My blog schedule for the week has been disrupted by a slow recovery from a modest bout of ‘flu, so apologies for the absence of new posts in the past few days. Spending more time in bed than usual did allow me to catch up with some reading, including the recently published The Persephone Book of Short Stories. This is the 100th volume from Persephone, which over the past decade or more has specialised in publishing neglected twentieth-century writing, much of it by women. The Persephone story is told well in the Observer feature One shade of grey by Rachel Cooke and this is the link to their richly interesting online catalogue. I want simply to hymn this particular 450 page volume, in part for its contents but mostly – and this is particularly important in this age of the tablet – for its materiality.
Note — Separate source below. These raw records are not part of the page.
/-- R459 to R462: a failing port stalls its group, which retrains; the retrain ends inside its window with the spare or the port
back, or at the window's end with the port down; ports, groups, peers and host links that are lost are out of service, and a bring-up puts a
peer back. That a signal lost while the group retrains takes the port down at once, the end of the window in package time, and
a second failing port joining the first are the model's choices (log 53). -/
def Obligations.LinkEventsComplete : Prop :=
  ∀ s : State,
    (∀ (kg : Fin 16) (port : Fin 9), s.hasUnit 5 = true → (s.kg kg.val).gstate = 1 →
      let quiet : Prop := (s.kg kg.val).resumedAt + 2000 ≤ s.now
      ((s.kg kg.val).up.getLsbD port.val = true →
        exec (.portFailing kg port) s = .next (s.modKg kg.val fun g =>
          { g with gstate := 2, failing := [port.val], stallAt := s.now }) ∧
        exec (.portSignalLoss kg port) s = .next (s.portDown kg.val port.val) ∧
        (quiet → exec (.portSilenceTimeout kg (some port)) s = .next (s.portDown kg.val port.val))) ∧
      (quiet → exec (.portSilenceTimeout kg none) s = .next (s.loseGroup kg.val)) ∧
      (¬ quiet → ∀ p, exec (.portSilenceTimeout kg p) s = .next s)) ∧
    (∀ (kg : Fin 16) (port : Fin 9), s.hasUnit 5 = true → (s.kg kg.val).gstate = 2 →
      exec (.portSignalLoss kg port) s = .next
        ((s.modKg kg.val fun g => { g with up := downPort g.up port.val }).settleGroup kg.val) ∧
      ((s.kg kg.val).up.getLsbD port.val = true → exec (.portFailing kg port) s = .next (s.modKg kg.val fun g =>
        if port.val ∈ g.failing then g else { g with failing := g.failing ++ [port.val] }))) ∧
    (∀ kg : Fin 16, (s.kg kg.val).gstate = 2 →
      let late : Prop := (s.kg kg.val).stallAt + s.window ≤ s.now
      let work (up : BitVec 9) (ps : List Nat) : BitVec 9 := ps.foldl (fun u p => u ||| BitVec.ofNat 9 (2 ^ p)) up
      (¬ late → ∀ p ps, (s.kg kg.val).failing = p :: ps →
        let n : BitVec 8 := if (s.kg kg.val).retrains = 255 then 255 else (s.kg kg.val).retrains + 1
        ∃ t, exec (.retrainComplete kg) s = .next t ∧ (kg.val < s.kgs.length → t.kg kg.val =
          let g := s.kg kg.val
          let g1 : PortGroup := { g with gstate := 1, failing := [], retrains := n, resumedAt := s.now }
          if g.spare then { g1 with up := work g.up (p :: ps) }
          else { g1 with spare := true, up := work (downPort g.up p ||| 0x100#9) ps })) ∧
      (late → exec (.retrainComplete kg) s = .next s ∧ exec (.retrainWindowEnd kg) s = .next ((s.modKg kg.val fun g =>
        { g with gstate := 1, failing := [], resumedAt := s.now, up := g.failing.foldl downPort g.up }).settleGroup kg.val))) ∧
    (∀ pos : BitVec 4, s.hasUnit 5 = true →
      (s.faces pos.toNat = false → (s.peer pos.toNat).lost = false → (s.peer pos.toNat).heard + 2000 ≤ s.podTime.toNat →
        exec (.peerLost pos) s = .next (s.losePeer pos.toNat)) ∧
      (∃ t, exec (.departureMessage pos) s = .next t ∧ ∀ e ∈ t.leases, e.pos ≠ pos) ∧
      (∀ groups, ∃ t, exec (.linkBringUp pos groups) s = .next t ∧
        (∀ k, k < s.kvmap.length → (∃ g ∈ groups, g.val = k) → t.kvmap[k]? = some (BitVec.ofNat 8 (128 + pos.toNat))) ∧
        (pos.toNat < s.peers.length → (t.peer pos.toNat).lost = false ∧ (t.peer pos.toNat).seq = 0))) ∧
    (∀ iod : Fin 2, ∃ t, exec (.hostLinkDrop iod) s = .next t ∧ t.hostLinks.getLsbD iod.val = false ∧
      ∀ h ∈ t.filter, halfIod h.line ≠ iod.val)

/-! ## Reset, encoding, stepping -/

/-- R45, R96, R97, R193, R249, R346, R370, R389, R410, R445, R446: what reset leaves: every register of every logical device at its reset
value (QCTLn with no queue in service, IMPTAB, EXPTAB and LEASECTL among them), PODPOS, KVMAP and the management registers of R445 at theirs,
device memory zero, nothing launched. -/
def Obligations.ResetStateValues : Prop :=
  let s := State.reset
  s.blocks = [] ∧ s.launches = [] ∧ s.port = [] ∧ s.cur = none ∧ (∀ a, a < s.capacity → s.readByte (.dev a) = 0) ∧
  s.podpos = 0 ∧ s.podSkew = 0xFFFF ∧ s.retwin = 50 ∧ s.scrubctl = 24 ∧ s.pwrcap = 3200 ∧ s.fabDrop = 0 ∧ (∀ e ∈ s.kvmap, e = 0) ∧
  (∀ g ∈ s.kgs, g.word = 3) ∧ ∀ d, d < 4 → (s.die d).AtReset ∧ (s.die d).halted = false

/-- The invariant holds at reset: both memories are in canonical form. -/
def Obligations.ResetKeepsMemoryForm : Prop := State.reset.Inv

/-- INVARIANT: every step from a state whose memories are in canonical form leads to such a state. -/
def Obligations.StepKeepsMemoryForm : Prop := ∀ s t : State, s.Inv → step s = .next t → t.Inv

/-- R103 to R106, R125: DECODING READS WHAT ENCODING WRITES, for every well-formed instruction and every operand. -/
def Obligations.DecodeReadsEncode : Prop := ∀ i : Instr, i.wf = true → decodeWords i.encode = .ok (i, i.length)

/-- R104, R108, R125: ENCODING WRITES WHAT DECODING READS: words that decode accepts are the encoding of a well-formed
instruction of 2 to 6 words, with every bit accounted for. -/
def Obligations.EncodeWritesDecode : Prop :=
  ∀ (ws : List (BitVec 32)) (i : Instr) (n : Nat), decodeWords ws = .ok (i, n) →
    i.wf = true ∧ n = i.length ∧ 2 ≤ n ∧ n ≤ 6 ∧ n ≤ ws.length ∧ i.encode = ws.take n

/-- The words the spec writes out decode to the instructions it writes them for (R125, R194, R208 and the worked cases of the
instruction chapters): LD.E4M3 with a 32-bit offset, BRC with an await mask, FFMA.FP32.RUP. -/
def Obligations.DecodedWords : Prop :=
  decodeWords [0x3EBF0C00, 0xC001C502, 0x40] =
    .ok (.ld ⟨.lane, 0, false, 7⟩ (.tag .e4m3) .one 0 (.v 20) (.v 8) (.lit32 0x40), 3) ∧
  decodeWords [0xFC024400, 0x0181FFFF] = .ok (.brc ⟨.lane, 0, false, 7⟩ 0xFFFFF0 0x09 false 1, 2) ∧
  decodeWords [0x01418100, 0x6195C781] = .ok (.ffma ⟨.lane, 5, false, 7⟩ .fp32 .rup ⟨.v 30, .v 4, .v 5, .v 6⟩, 2)

/-- R122: a reserved opcode is refused whatever the other bits and the words after it, and the cohort that reaches it traps with
ILLEGAL. -/
def Obligations.ReservedOpcodesTrap : Prop :=
  ∀ w0 w1 : BitVec 32, opcodeAssigned (w1.toNat / 2 ^ 23) = false →
    (∀ rest, decodeWords (w0 :: w1 :: rest) = .error .reservedOpcode) ∧
    ∀ (s u : State) (blk coh : Nat) (rest : List PortEnt) (b : Block) (k : Cohort) (ps : List Place),
      Fetching s blk coh rest b k → ({ s with port := rest } : State).Fetches b k.pc 8 u ps →
      wordsOfBytes (u.readPlaces ps) = [w0, w1] →
      let b1 := b.keepCode k (.illegal (4 * refusedLength [w0, w1]) (scopeField (u.readPlaces ps)))
      step s = .next (u.trap b1 (b1.cohCtx k (4 * refusedLength [w0, w1])) (scopeField (u.readPlaces ps)) .illegal k.lanes)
The Persephone Book of Short Stories features thirty compact pieces of fiction, all of which are by women writers. Many are small-scale and domestic, focussed on frustrated hopes and private epiphanies. Most are undemonstrative, both in their subject-matter and their style. But exactly because of all these virtues there are wonders here, including the marvellous ‘From A to Z’ from 1909 by Susan Glaspell, which had me laughing and crying on the tube and introduced me to a major writer.
The stories are arranged chronologically, and so as you read it you see a history of women’s lives unfolding across the century, and this is particularly potent in stories from the Second World War by Mollie Panter-Downes (a quintessential Persephone author). Elizabeth Berridge and Dorothy Whipple (another such). And then tucked in there about two-thirds of the way through is the surprising and shocking and deeply disturbing ‘The Lottery’ (1948) by Shirley Jackson, which is a marvellous piece of domestic rural Gothic.
The writing in the collection has kept me engaged and occasionally enthralled across more than a week, but what I have really appreciated is the feel in my hands of this lovingly-produced paperback. For an object with a recommended retail price of just £12, Persephone Books have created a gorgeous object that boasts immaculate graphic design, luscious end-papers, a wonderfully calculated weight and a monochrome loose-leaf cover that seems to respond to one’s fingers caressing its surface. This truly is a book of beauty.
And because its a book (as opposed to pixels on a digital display, of course) across this past week it has become mine in a very special way. I hope I treat all my books with care and attention, but I expect a certain robust quality, and certainly this one can be opened to its fullest extent without the spine cracking. As I read, like all good books, it began to carry signs of my involvement with it, so that it would fall open close to where I had last finished reading. The spine shifted almost imperceptibly and the exterior picked up some small marks that only added to its character.
None of this – need I say? – happens when you read a book on a Kindle or an iPad. None of it will be news to any regular reader, and we – or at least I – depend on the digital for a different kind of reading, for accessing information or undertaking research. For pleasure and stimulus, both intellectual and sensuous, you really cannot beat a good book.